Saved entries:
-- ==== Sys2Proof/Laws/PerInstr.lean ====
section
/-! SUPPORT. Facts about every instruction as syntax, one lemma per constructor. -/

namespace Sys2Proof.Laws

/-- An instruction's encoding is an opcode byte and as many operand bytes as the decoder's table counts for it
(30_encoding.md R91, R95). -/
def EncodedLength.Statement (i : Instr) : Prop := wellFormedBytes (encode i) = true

#### [PROBLEM DETAILS]
An exact copy is needed of the closing lines of the entries above, counting from the one that contains "counts for it" and including it and the last.

#### [ANSWER TO THIS TASK]
/-- An instruction's encoding is an opcode byte and as many operand bytes as the decoder's table counts for it
(30_encoding.md R91, R95). -/
def EncodedLength.Statement (i : Instr) : Prop := wellFormedBytes (encode i) = true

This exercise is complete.